Daniel Stenberg (Hacker News, Slashdot):

The friendly reporter showed how the curl version bundled with macOS behaves differently than curl binaries built entirely from open source. Even when running the same curl version on the same macOS machine.

The curl command line option --cacert provides a way for the user to say to curl that this is the exact set of CA certificates to trust when doing the following transfer. If the TLS server cannot provide a certificate that can be verified with that set of certificates, it should fail and return error.

[…]

When this command line option is used with curl on macOS, the version shipped by Apple, it seems to fall back and checks the system CA store in case the provided set of CA certs fail the verification. A secondary check that was not asked for, is not documented and plain frankly comes completely by surprise.

[…]

This is a security problem because now suddenly certificate checks pass that should not pass.
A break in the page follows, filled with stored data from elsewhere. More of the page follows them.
theorem jobGone_works (n : Nat) (p : Presence) (note : NoticeBody) (restored failed : Nat) (s : State) :
    ∃ k x, (s.lane k).shrinks x ∧ (∀ st, s.station? n = some st → st.entry.lane = k ∧ x.without n) ∧
      ((s.withoutJob n p note restored failed).setLane k x).poolWorks (s.jobGone n p note restored failed) := by
  obtain ⟨k, x, hx, hn, ⟨b, w, q, ph, he⟩, hk⟩ := departJob_works n s
  refine ⟨k, x, hx, hn, ?_⟩
  unfold State.jobGone
  generalize departJob n s = d at *
  have halike : s.noticesAlike d ∧ d.stations = s.stations := by
    subst he
    cases k <;> exact ⟨⟨rfl, rfl, rfl, rfl⟩, rfl⟩
  have hpres := setPresence_notified halike.1 halike.2 n p
  have hkeeps : (setPresence n p s).loader = s.loader ∧ (setPresence n p s).settings = s.settings := by
    rw [setPresence_self_notified n p s]
    exact ⟨rfl, rfl⟩
  have hposted : postNotice note (setPresence n p d) =
      { d with
        stations := (setPresence n p s).stations
        link := (postNotice note (setPresence n p s)).link, pins := (postNotice note (setPresence n p s)).pins } := by
    have ha : (setPresence n p s).noticesAlike
        { d with
          stations := (setPresence n p s).stations, link := (setPresence n p s).link, pins := (setPresence n p s).pins } :=
      ⟨rfl, rfl, halike.1.2.2.1.trans hkeeps.1.symm, halike.1.2.2.2.trans hkeeps.2.symm⟩
    rw [hpres]
    exact postNotice_notified ha note
  have halike' : (postNotice note (setPresence n p s)).noticesAlike
      { d with
        stations := (setPresence n p s).stations
        link := (postNotice note (setPresence n p s)).link, pins := (postNotice note (setPresence n p s)).pins
        engine := { d.engine with restored := restored, failed := failed } } := by
    refine ⟨rfl, rfl, ?_, ?_⟩
    · rw [postNotice_loader, hkeeps.1]
      exact halike.1.2.2.1
    · rw [postNotice_settings, hkeeps.2]
      exact halike.1.2.2.2
  have hpass := passCompleteIfEmpty_eq halike'
  rw [hposted]
  dsimp only at hpass ⊢
  rw [hpass]
  subst he
  cases k <;> exact ⟨⟨b, w, q, ph, rfl⟩, hk⟩

/-- The departure of jobs keeps what neither the jobs nor the lanes share. -/
def State.departKeeps (s u : State) : Prop :=
  u.car = s.car ∧ u.pushA = s.pushA ∧ u.pushB = s.pushB ∧ u.supply = s.supply ∧ u.settings = s.settings ∧
    u.estimator = s.estimator ∧ u.query = s.query ∧ u.loader = s.loader ∧ u.store.imageWrite = s.store.imageWrite ∧
    u.store.configSave = s.store.configSave ∧ u.flash = s.flash

theorem jobGone_fields (n : Nat) (p : Presence) (note : NoticeBody) (restored failed : Nat) (s : State) :
    let u := s.jobGone n p note restored failed
    let posted := s.gonePosted n p note restored failed
    u.stations = (setPresence n p s).stations ∧ u.link = posted.link ∧ u.pins = posted.pins ∧
      u.engine =
        { s.engine with
          queue := s.engine.queue.filter (·.station ≠ n), restored := restored, failed := failed
          phase := if s.lastJob n then .idle else s.engine.phase } ∧
      u.timebase = s.timebase.remove (.restoreLimit n) ∧ s.departKeeps u := by
  obtain ⟨k, x, -, -, ⟨b, w, q, ph, he⟩, -⟩ := jobGone_works n p note restored failed s
  dsimp only
  rw [he]
  cases k <;> exact ⟨rfl, rfl, rfl, rfl, rfl, rfl, rfl, rfl, rfl, rfl, rfl, rfl, rfl, rfl, rfl, rfl⟩

/-- A departed job is gone, and every other station's is as it was. -/
theorem jobGone_job? (n : Nat) (p : Presence) (note : NoticeBody) (restored failed : Nat) (s : State) (m : Nat) :
    (s.jobGone n p note restored failed).job? m = if m = n then none else s.job? m := by
  obtain ⟨-, -, -, he, -⟩ := jobGone_fields n p note restored failed s
  unfold State.job?
  rw [he, List.find?_filter]
  split
  · rename_i hm
    rw [List.find?_eq_none]
    intro j _
    simp [hm]
  · rename_i hm
    refine congrArg (List.find? · s.engine.queue) (funext fun j => ?_)
    by_cases hj : j.station = m <;> simp [hj, hm]

/-! ### Jobs departed, one after another -/

/-- Some jobs have left since presence was told, their notices have been posted, and the run has ended if they were the
last. -/
def State.departed (told : State) (gone : List Nat) (notes y : State) : Prop :=
  let posted := told.runEnded gone y.engine.restored y.engine.failed notes
  told.jobsLeft gone y ∧ y.stations = notes.stations ∧ y.link = posted.link ∧ y.pins = posted.pins ∧
    notes.loader = told.loader ∧ notes.settings = told.settings

theorem State.jobsLeft.queue_empty {told y : State} {gone : List Nat} (h : told.jobsLeft gone y) (m : Nat) :
    (y.engine.queue.filter (·.station ≠ m)).isEmpty = told.engine.queue.all fun j => (gone ++ [m]).contains j.station := by
  obtain ⟨-, hq, -⟩ := h
  have hmem : ∀ n, n ∈ y.engine.queue.map (·.station) ↔ n ∈ told.engine.queue.map (·.station) ∧ n ∉ gone := fun n => by
    rw [hq]
    simp
  rw [Bool.eq_iff_iff]
  simp only [List.isEmpty_iff, List.filter_eq_nil_iff, List.all_eq_true, List.contains_eq_mem, decide_eq_true_eq,
    not_not, List.mem_append, List.mem_singleton, ne_eq]
  constructor
  · intro h j hj
    by_contra hn
    obtain ⟨hg, hne⟩ := not_or.1 hn
    obtain ⟨k, hk, he⟩ := List.mem_map.1 ((hmem j.station).2 ⟨List.mem_map_of_mem hj, hg⟩)
    exact hne (he ▸ h k hk)
  · intro h k hk
    obtain ⟨ht, hg⟩ := (hmem k.station).1 (List.mem_map_of_mem hk)
    obtain ⟨j, hj, he⟩ := List.mem_map.1 ht
    exact he ▸ (h j hj).resolve_left (by rwa [he])

/-- While a job is left, the run has not ended. -/
theorem State.jobsLeft.running {told y : State} {gone : List Nat} {m : Nat} (h : told.jobsLeft gone y)
    (hm : y.hasJob m = true) : m ∉ gone ∧ told.endsRun gone = false := by
  obtain ⟨hgone, hq, -⟩ := h
  have hmg : m ∉ gone := fun hg => by
    rw [hgone m hg] at hm
    cases hm
  have ht : m ∈ told.engine.queue.map (·.station) := by
    have := (y.hasJob_iff m).1 hm
    rw [hq] at this
    exact List.mem_of_mem_filter this
  obtain ⟨j, hj, he⟩ := List.mem_map.1 ht
  refine ⟨hmg, ?_⟩
  rw [State.endsRun, Bool.and_eq_false_iff]
  refine .inr (List.all_eq_false.2 ⟨j, hj, ?_⟩)
  simpa [he] using hmg

/-- The departure of a job that is left ends the run where it is the last. -/
theorem State.jobsLeft.lastJob_eq {told y : State} {gone : List Nat} {m : Nat} (h : told.jobsLeft gone y)
    (hm : y.hasJob m = true) : y.engine.phase = told.engine.phase ∧ y.lastJob m = told.endsRun (gone ++ [m]) := by
  have hlast := h.queue_empty m
  obtain ⟨-, hruns⟩ := h.running hm
  obtain ⟨-, -, hphase, -⟩ := h
  replace hphase : y.engine.phase = told.engine.phase := by simpa [hruns] using hphase
  refine ⟨hphase, ?_⟩
  rw [State.lastJob, hlast, hphase, State.endsRun, Bool.and_comm]

/-- One more job has left. -/
theorem State.jobsLeft.next {told y : State} {gone : List Nat} {m : Nat} (h : told.jobsLeft gone y)
    (hm : y.hasJob m = true) (p : Presence) (note : NoticeBody) (restored failed : Nat) :
    told.jobsLeft (gone ++ [m]) (y.jobGone m p note restored failed) := by
  obtain ⟨hphase, hends⟩ := h.lastJob_eq hm
  obtain ⟨hgone, hq, -, hpass, hnext, hstart, hstation, hcount, hdue, hcar, hpushA, hpushB, hsupply, hset, hest, hquery,
    hload, hwrite, hsave, hflash⟩ := h
  obtain ⟨ust, -, -, ueng, utime, ucar, upushA, upushB, usupply, uset, uest, uquery, uload, uwrite, usave, uflash⟩ :=
    jobGone_fields m p note restored failed y
  have ujob := jobGone_job? m p note restored failed y
  generalize y.jobGone m p note restored failed = u at *
  refine ⟨fun n hn => ?_, ?_, ?_, ?_, ?_, ?_, fun n hn => ?_, ?_, fun n hn => ?_, ucar.trans hcar, upushA.trans hpushA,
    upushB.trans hpushB, usupply.trans hsupply, uset.trans hset, uest.trans hest, uquery.trans hquery, uload.trans hload,
    uwrite.trans hwrite, usave.trans hsave, uflash.trans hflash⟩
  · rw [State.hasJob, ujob]
    split
    · rfl
    · rename_i hne
      exact hgone n (by simpa [hne] using hn)
  · have hmap : (y.engine.queue.filter (·.station ≠ m)).map (·.station) = (y.engine.queue.map (·.station)).filter (· ≠ m) := by
      rw [List.filter_map]
      rfl
    rw [ueng]
    dsimp only
    rw [hmap, hq, List.filter_filter]
    refine List.filter_congr fun n _ => ?_
    simp [Bool.and_comm]
  · rw [ueng, ← hends, ← hphase]
  · rw [ueng]
    exact hpass
  · rw [ueng]
    exact hnext
  · rw [ueng]
    exact hstart
  · obtain ⟨hn, hne⟩ : n ∉ gone ∧ n ≠ m := by simpa using hn
    rw [← hstation n hn, State.station?, ust]
    exact (setPresence_station? m p y n).trans (if_neg hne)
  · rw [utime]
    exact hcount
  · rw [utime, Timebase.dueOf_remove]
    split
    · rfl
    · rename_i hne
      have hnm : n ≠ m := fun he => hne (by rw [he])
      exact hdue n (by simpa [hnm] using hn)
Yet another case where Apple’s security team doesn’t agree about what constitutes a security issue.

Previously:

The Race to Replace Redis

Steven Vaughan-Nichols (via Hacker News):

For those of you who aren’t open-source licensing experts, this means developers can no longer use Redis’ code. Sure, they can look at it, but they can’t export, borrow from, or touch it.
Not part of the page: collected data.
-- ==== Sys2Proof/Machine/Objects.lean ====
section
/-! DEFINITION. The object dictionary (R29 to R33, R412): the types, access codes, defaults and ranges of every object
table of the spec, one row per object or per run of objects of one name, and one constant per name. -/
namespace Sys2Proof.Machine

/-- The object types of Table 02-1; `i64` is used by 3500.05, 3500.08, 3502.04, 3502.05 and 3707.05, and Table 02-1
gives it no code. -/
inductive OType | bool | u8 | u16 | u32 | u64 | i16 | i32 | i64 | f32 | time | str | dom
  deriving DecidableEq, Repr

/-- The access codes of Table 02-2. -/
inductive Access | ro | rw | rs | wo | rc
  deriving DecidableEq, Repr

/-- The Default column: a value, values by sub-index, or where the value comes from (R32, R415). -/
inductive Dflt
  | val (v : Int)
  | cyc (vs : List Int)
  | strap | factory | otp | derived | none
  deriving DecidableEq, Repr

/-- The Range column, as far as it depends on the value alone (R30). -/
inductive Rng
  | any
  | span (lo hi : Int)
  | spanOr (lo hi other : Int)
  | oneOf (vs : List Int)
  | mult (m : Nat)
  | pow2 (lo hi : Nat)
  | even (lo hi : Int)
  | odd (lo hi : Int)
  | nonzero
  | f32NonNeg
  | f32Pos
  deriving DecidableEq, Repr

/-- A row of an object table: `count` consecutive sub-indices at each of `span` consecutive indexes from `base`. -/
structure ObjRow where
  base     : ObjRef
  count    : Nat
  span     : Nat
  name     : String
  type     : OType
  access   : Access
  dflt     : Dflt
  range    : Rng
  jobFixed : Bool
  stripe   : Bool
  thisJob  : Bool
  listed   : Bool
  chapter  : Nat
  deriving DecidableEq, Repr

/-- Rows of the object table of chapter 01. -/
def rows01_0 : List ObjRow := [
  ⟨0x201001, 4, 1, "REGION_STATE", .u8, .ro, (.val 0), (.span 0 4), false, false, false, false, 1⟩,
  ⟨0x201101, 4, 1, "RASTER_BLOCKS_IN_SERVICE", .u8, .ro, (.val 3), (.span 0 3), false, false, false, false, 1⟩,
  ⟨0x201201, 4, 1, "GOUGE_CELLS_IN_SERVICE", .u8, .ro, (.val 12), (.span 0 12), false, false, false, false, 1⟩,
  ⟨0x201301, 4, 1, "SLOT_LANES_IN_SERVICE", .u8, .ro, (.val 80), (.span 0 80), false, false, false, false, 1⟩,
  ⟨0x201400, 1, 1, "TILE_CLOCK_GATING", .bool, .rs, (.val 1), (.oneOf [0, 1]), false, false, false, false, 1⟩,
  ⟨0x201500, 1, 1, "REGION_IDLE_SLEEP", .bool, .rs, (.val 1), (.oneOf [0, 1]), false, false, false, false, 1⟩,
  ⟨0x201601, 4, 1, "REGION_WAKES", .u32, .ro, (.val 0), .any, false, false, false, false, 1⟩]

/-- Rows of the object table of chapter 02. -/
def rows02_0 : List ObjRow := [
  ⟨0x100001, 1, 1, "VENDOR_NAME", .str, .ro, .none, .any, false, false, false, false, 2⟩,
  ⟨0x100002, 1, 1, "PART_NAME", .str, .ro, .none, .any, false, false, false, false, 2⟩,
  ⟨0x100003, 1, 1, "STEPPING", .u8, .ro, .factory, (.span 1 255), false, false, false, false, 2⟩,
  ⟨0x100004, 1, 1, "SERIAL", .u64, .ro, .factory, .any, false, false, false, false, 2⟩,
  ⟨0x100005, 1, 1, "NODE_ID", .u16, .ro, .strap, (.span 0 511), false, false, false, false, 2⟩,
  ⟨0x100006, 1, 1, "PAIR_ROLE", .u8, .ro, .strap, (.oneOf [0, 1]), false, false, false, true, 2⟩,
  ⟨0x100007, 1, 1, "FIRMWARE_VERSION", .u32, .ro, .factory, .any, false, false, false, false, 2⟩,
  ⟨0x101001, 1, 1, "BEHAVIOUR_LEVEL_MAX", .u8, .ro, (.val 1), (.span 1 255), false, false, false, false, 2⟩,
  ⟨0x101002, 1, 1, "BEHAVIOUR_LEVEL", .u8, .rs, .derived, (.span 1 1), true, false, false, true, 2⟩,
  ⟨0x102001, 1, 1, "AUTH_REQUIRED", .bool, .rw, (.val 0), (.oneOf [0, 1]), false, false, false, false, 2⟩,
  ⟨0x102002, 1, 1, "SESSION_OPEN", .dom, .wo, .none, .any, false, false, false, false, 2⟩,
  ⟨0x102003, 1, 1, "SESSION_CLOSE", .u16, .wo, .none, (.span 1 65534), false, false, false, false, 2⟩,
  ⟨0x102004, 1, 1, "SESSION_TIMEOUT", .u16, .rw, (.val 10), (.span 1 3600), false, false, false, false, 2⟩,
  ⟨0x102005, 1, 1, "AUTH_KEY", .dom, .wo, .none, .any, false, false, false, false, 2⟩,
  ⟨0x102006, 1, 1, "FACEPLATE_PORT", .u16, .rs, (.val 47300), (.span 1024 65535), false, false, false, false, 2⟩,
  ⟨0x102007, 1, 1, "SESSIONS_OPEN", .u8, .ro, (.val 0), (.span 0 8), false, false, false, false, 2⟩,
  ⟨0x103001, 1, 1, "FP_MESSAGES_ACCEPTED", .u32, .rc, (.val 0), .any, false, false, false, false, 2⟩,
  ⟨0x103002, 1, 1, "FP_CRC_DISCARDS", .u32, .rc, (.val 0), .any, false, false, false, false, 2⟩,
  ⟨0x103003, 1, 1, "FP_AUTH_DISCARDS", .u32, .rc, (.val 0), .any, false, false, false, false, 2⟩,
  ⟨0x103004, 1, 1, "FP_SEQ_ERRORS", .u32, .rc, (.val 0), .any, false, false, false, false, 2⟩]

/-- Rows of the object table of chapter 02. -/
def rows02_1 : List ObjRow := [
  ⟨0x103005, 1, 1, "FP_SESSION_REFUSALS", .u32, .rc, (.val 0), .any, false, false, false, false, 2⟩,
  ⟨0x110001, 1, 1, "COMMIT", .u8, .wo, .none, (.span 1 1), false, false, false, false, 2⟩,
  ⟨0x110002, 1, 1, "STAGING_OWNER", .u16, .ro, (.val 0), (.span 0 65535), false, false, false, false, 2⟩,
  ⟨0x110003, 1, 1, "STAGED_ENTRIES", .u16, .ro, (.val 0), (.span 0 4096), false, false, false, false, 2⟩,
  ⟨0x110004, 1, 1, "COMMITS_ACCEPTED", .u32, .ro, (.val 0), .any, false, false, false, false, 2⟩,
  ⟨0x110005, 1, 1, "LAST_COMMIT_RESULT", .u8, .ro, (.val 0), (.oneOf [0, 6, 12]), false, false, false, true, 2⟩,
  ⟨0x110006, 1, 1, "LAST_CLAIMANT_1", .u32, .ro, (.val 0), .any, false, false, false, false, 2⟩,
  ⟨0x110007, 1, 1, "LAST_CLAIMANT_2", .u32, .ro, (.val 0), .any, false, false, false, false, 2⟩,
  ⟨0x110008, 1, 1, "LAST_CONFLICT", .u8, .ro, (.val 0), (.span 0 12), false, false, false, false, 2⟩,
  ⟨0x120001, 1, 1, "ABORT_JOB", .u8, .wo, .none, (.span 1 1), false, false, false, false, 2⟩,
  ⟨0x120002, 1, 1, "ABORT_DMA", .u32, .wo, .none, .nonzero, false, false, false, true, 2⟩,
  ⟨0x120003, 1, 1, "ABORT_COMPRESSION", .u16, .wo, .none, .nonzero, false, false, false, true, 2⟩,
  ⟨0x120004, 1, 1, "ABORT_CAMERA", .u8, .wo, .none, (.span 1 3), false, false, false, false, 2⟩,
  ⟨0x120005, 1, 1, "ABORT_CALIBRATION", .u8, .wo, .none, (.span 1 1), false, false, false, false, 2⟩,
  ⟨0x120006, 1, 1, "DISCARD_STAGING", .u8, .wo, .none, (.span 1 1), false, false, false, false, 2⟩,
  ⟨0x120101, 5, 1, "ABORT_STATE", .u8, .ro, (.val 0), (.span 0 2), false, false, false, false, 2⟩,
  ⟨0x210001, 1, 1, "JOB_STATE", .u8, .ro, (.val 0), (.span 0 8), false, false, false, false, 2⟩,
  ⟨0x210002, 1, 1, "JOB_ID", .u32, .ro, (.val 0), .any, false, false, false, false, 2⟩,
  ⟨0x210003, 1, 1, "JOB_CONTROL", .u8, .wo, .none, (.span 1 3), false, false, false, false, 2⟩,
  ⟨0x210004, 1, 1, "JOB_AUTO_START", .bool, .rs, (.val 0), (.oneOf [0, 1]), false, false, false, false, 2⟩]

/-- Rows of the object table of chapter 02. -/
def rows02_2 : List ObjRow := [
  ⟨0x210005, 1, 1, "JOBS_COMPLETED", .u32, .ro, (.val 0), .any, false, false, false, false, 2⟩,
  ⟨0x210006, 1, 1, "START_REFUSAL", .u8, .ro, (.val 0), (.oneOf [0, 4, 5, 13]), false, false, false, true, 2⟩,
  ⟨0x210101, 1, 1, "PROG_STRIPE", .u32, .ro, (.val 0), .any, false, false, false, false, 2⟩,
  ⟨0x210102, 1, 1, "PROG_BAND", .u16, .ro, (.val 0), .any, false, false, false, false, 2⟩,
  ⟨0x210103, 1, 1, "PROG_FLASH_INDEX", .i32, .ro, (.val 0), .any, false, false, false, false, 2⟩,
  ⟨0x210104, 1, 1, "PROG_PERMILLE", .u16, .ro, (.val 0), (.span 0 1000), false, false, false, false, 2⟩,
  ⟨0x210105, 1, 1, "PROG_PASS", .u8, .ro, (.val 0), (.oneOf [0, 1]), false, false, false, true, 2⟩,
  ⟨0x210106, 1, 1, "PROG_TIME", .time, .ro, (.val 0), .any, false, false, false, false, 2⟩]

/-- Rows of the object table of chapter 03. -/
def rows03_0 : List ObjRow := [
  ⟨0x220001, 1, 1, "RING_BASE", .u64, .rs, (.val 0), (.mult 64), true, false, false, true, 3⟩,
  ⟨0x220002, 1, 1, "RING_ENTRIES", .u32, .rs, (.val 256), (.pow2 16 65536), true, false, false, true, 3⟩,
  ⟨0x220003, 1, 1, "REPAIR_RING_BASE", .u64, .rs, (.val 0), (.mult 64), true, false, false, true, 3⟩,
  ⟨0x220004, 1, 1, "REPAIR_RING_ENTRIES", .u16, .rs, (.val 64), (.pow2 16 1024), true, false, false, true, 3⟩,
  ⟨0x220005, 1, 1, "WRITEBACK_ADDR", .u64, .rs, (.val 0), (.mult 16), true, false, false, true, 3⟩,
  ⟨0x220006, 1, 1, "STREAM_ENABLE", .bool, .rw, (.val 0), (.oneOf [0, 1]), false, false, false, false, 3⟩,
  ⟨0x220007, 1, 1, "STREAM_PRODUCER", .u32, .rw, (.val 0), .any, false, false, false, false, 3⟩,
  ⟨0x220008, 1, 1, "REPAIR_PRODUCER", .u32, .rw, (.val 0), .any, false, false, false, false, 3⟩,
  ⟨0x220009, 1, 1, "STREAM_CONSUMER", .u32, .ro, (.val 0), .any, false, false, false, false, 3⟩,
  ⟨0x22000A, 1, 1, "STREAM_RELEASE", .u32, .ro, (.val 0), .any, false, false, false, false, 3⟩,
  ⟨0x22000B, 1, 1, "STREAM_STATE", .u8, .ro, (.val 0), (.span 0 5), false, false, false, false, 3⟩,
  ⟨0x22000C, 1, 1, "PREFETCH_DEPTH", .u8, .rs, (.val 8), (.span 1 16), false, false, false, false, 3⟩,
  ⟨0x22000D, 1, 1, "WRITEBACK_MSIX", .bool, .rs, (.val 1), (.oneOf [0, 1]), false, false, false, false, 3⟩,
  ⟨0x22000E, 1, 1, "HOST_LINK_STATE", .u8, .ro, (.val 0), (.oneOf [0, 1]), false, false, false, true, 3⟩,
  ⟨0x22000F, 1, 1, "HOST_LINK_WIDTH", .u8, .ro, (.val 0), (.oneOf [0, 1, 2, 4, 8]), false, false, false, true, 3⟩,
  ⟨0x220010, 1, 1, "HOST_LINK_SPEED", .u8, .ro, (.val 0), (.span 0 5), false, false, false, false, 3⟩,
  ⟨0x220011, 1, 1, "PCI_VENDOR_ID", .u16, .ro, .factory, .any, false, false, false, false, 3⟩,
  ⟨0x220012, 1, 1, "PCI_DEVICE_ID", .u16, .ro, .factory, .any, false, false, false, false, 3⟩,
  ⟨0x220013, 1, 1, "BAR_ACCESS_ERRORS", .u32, .rc, (.val 0), .any, false, false, false, false, 3⟩,
  ⟨0x220014, 1, 1, "HOST_RESETS", .u32, .ro, (.val 0), .any, false, false, false, false, 3⟩]

/-- Rows of the object table of chapter 03. -/
def rows03_1 : List ObjRow := [
  ⟨0x220101, 1, 1, "BLOCKS_ACCEPTED", .u32, .ro, (.val 0), .any, false, false, true, false, 3⟩,
  ⟨0x220102, 1, 1, "BYTES_ACCEPTED", .u64, .ro, (.val 0), .any, false, false, true, false, 3⟩,
  ⟨0x220103, 1, 1, "REFETCHES", .u32, .rc, (.val 0), .any, false, false, false, false, 3⟩,
  ⟨0x220104, 1, 1, "REJECTIONS", .u32, .rc, (.val 0), .any, false, false, false, false, 3⟩,
  ⟨0x220105, 1, 1, "REPAIRS_ACCEPTED", .u32, .ro, (.val 0), .any, false, false, true, false, 3⟩,
  ⟨0x220106, 1, 1, "PENDING_REJECTIONS", .u16, .ro, (.val 0), (.span 0 256), false, false, false, false, 3⟩,
  ⟨0x220107, 1, 1, "EXPECTED_SEQ", .u32, .ro, (.val 0), .any, false, false, false, false, 3⟩,
  ⟨0x220108, 1, 1, "AREAS_GIVEN_UP", .u32, .ro, (.val 0), .any, false, false, true, false, 3⟩,
  ⟨0x220109, 1, 1, "DOORBELL_ERRORS", .u32, .rc, (.val 0), .any, false, false, false, false, 3⟩,
  ⟨0x220201, 1, 1, "LAST_REJ_RING", .u8, .ro, (.val 0), (.oneOf [0, 1]), false, false, false, true, 3⟩,
  ⟨0x220202, 1, 1, "LAST_REJ_INDEX", .u32, .ro, (.val 0), .any, false, false, false, false, 3⟩,
  ⟨0x220203, 1, 1, "LAST_REJ_TAG", .u32, .ro, (.val 0), .any, false, false, false, false, 3⟩,
  ⟨0x220204, 1, 1, "LAST_REJ_STATUS", .u8, .ro, (.val 0), (.span 2 12), false, false, false, false, 3⟩,
  ⟨0x220205, 1, 1, "LAST_REJ_TYPE", .u8, .ro, (.val 0), .any, false, false, false, false, 3⟩,
  ⟨0x220206, 1, 1, "LAST_REJ_JOB", .u32, .ro, (.val 0), .any, false, false, false, false, 3⟩,
  ⟨0x220207, 1, 1, "LAST_REJ_STRIPE", .u32, .ro, (.val 0), .any, false, false, false, false, 3⟩,
  ⟨0x220208, 1, 1, "LAST_REJ_BAND", .u16, .ro, (.val 0), .any, false, false, false, false, 3⟩,
  ⟨0x220209, 1, 1, "LAST_REJ_SEQ", .u32, .ro, (.val 0), .any, false, false, false, false, 3⟩,
  ⟨0x22020A, 1, 1, "LAST_REJ_DETAIL", .u32, .ro, (.val 0), .any, false, false, false, false, 3⟩,
  ⟨0x22020B, 1, 1, "PENDING_LIST", .dom, .ro, .none, .any, false, false, false, false, 3⟩]

/-- Rows of the object table of chapter 03. -/
def rows03_2 : List ObjRow := [
  ⟨0x220301, 1, 1, "BLOCK_BUFFER_BASE", .u64, .rs, (.val 0), .any, true, false, false, false, 3⟩,
  ⟨0x220302, 1, 1, "BLOCK_BUFFER_SIZE", .u64, .rs, (.val 268435456), (.span 67108864 4294967296), true, false, false, false, 3⟩,
  ⟨0x220303, 1, 1, "CELL_STORE_BASE", .u64, .rs, (.val 268435456), .any, true, false, false, false, 3⟩,
  ⟨0x220304, 1, 1, "CELL_STORE_SIZE", .u64, .rs, (.val 1073741824), (.span 16777216 17179869184), true, false, false, false, 3⟩,
  ⟨0x220305, 1, 1, "CELL_STORE_USED", .u64, .ro, (.val 0), .any, false, false, true, false, 3⟩,
  ⟨0x220306, 1, 1, "CELLS_DEFINED", .u16, .ro, (.val 0), (.span 0 65535), false, false, true, false, 3⟩,
  ⟨0x220307, 1, 1, "MARKS_LOADED", .u16, .ro, (.val 0), (.span 0 4096), false, false, false, false, 3⟩,
  ⟨0x220400, 1, 1, "REJECT_GIVE_UP_LEAD", .u32, .rs, (.val 16384), (.span 4096 1048576), false, false, false, false, 3⟩,
  ⟨0x220501, 1, 1, "JOB_AREA", .u64, .ro, (.val 0), .any, false, false, false, false, 3⟩,
  ⟨0x220502, 1, 1, "JOB_STRIPES", .u32, .ro, (.val 0), .any, false, false, false, false, 3⟩,
  ⟨0x220503, 1, 1, "JOB_PIXEL_SIZE", .u32, .ro, (.val 0), .any, false, false, false, false, 3⟩]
Redis pulled this same kind of trick in 2018 with some of its subsidiary code. Now it’s done so with the company’s crown jewels.

Redis is far from the only company to make such a move. Last year, HashiCorp dumped its main program Terraform’s Mozilla Public License (MPL) for the Business Source License (BSL) 1.1. Here, the name of the new license game is to prevent anyone from competing with Terraform.

Joe Brockmeier (via Hacker News):

So it should be apparent that code contribution is beside the point. Redis is a venture-backed company that has taken more than $350 million in funding over many rounds since 2011. The company, and its investors, seem to have calculated that they can safely move away from open source to try to capture more revenue.

They have some reason to believe this is the case, if MongoDB’s results are any guide. The company went public in 2017 and moved to the SSPL a little more than a year later. Shortly afterward, major Linux distributions stopped packaging the database because it no longer met their licensing standards. But, by that time, the company had set its sights on a platform model that would encourage developers (and their employers) to use and pay for MongoDB and ancillary offerings with the as-a-service model. Distributing a source-available version of MongoDB could be seen as a loss-leader strategy to reach developers that the company wagered did not care about open-source.

[…]

Having to find a replacement to ship in place of Redis is not the only problem for community distributions. Jacob Michalskie called out several services in use by the openSUSE project that will need a Redis replacement, including the Pagure code-hosting software (created and used by Fedora as well) used for code.opensuse.org, and the Discourse forum software.

[…]

It is, of course, too soon to predict whether one or more of the forks will gain significant traction—but it seems likely that Valkey will be a credible alternative. The possibility of a swift fork with widespread community and industry backing should give pause to vendors who expect a smooth path after abandoning open source.

Previously:

Update (2024-04-24): Gergely Orosz:

Redis will probably be the case study on why it’s a terrible idea for a VC-funded company (Redis Labs) to take over a permissive open source project they did not start (Redis), become the de facto owners, and then “rug pull” (change the license).

Mojo Is Open Source

Modular (Hacker News):

We firmly believe for Mojo to reach its full potential, it must be open source. We have been progressively open-sourcing more of Mojo and parts of the MAX platform, and today we’re thrilled to announce the release of the core modules from the Mojo standard library under the Apache 2 license!

[…]

Beyond just providing source code, we are also opening up revision history for the standard library, releasing nightly builds of the Mojo compiler, providing public CI, and allowing external contributions through GitHub pull requests. This is expensive and non-trivial to set up, but in our experience, it's critically important to allow the community to scale.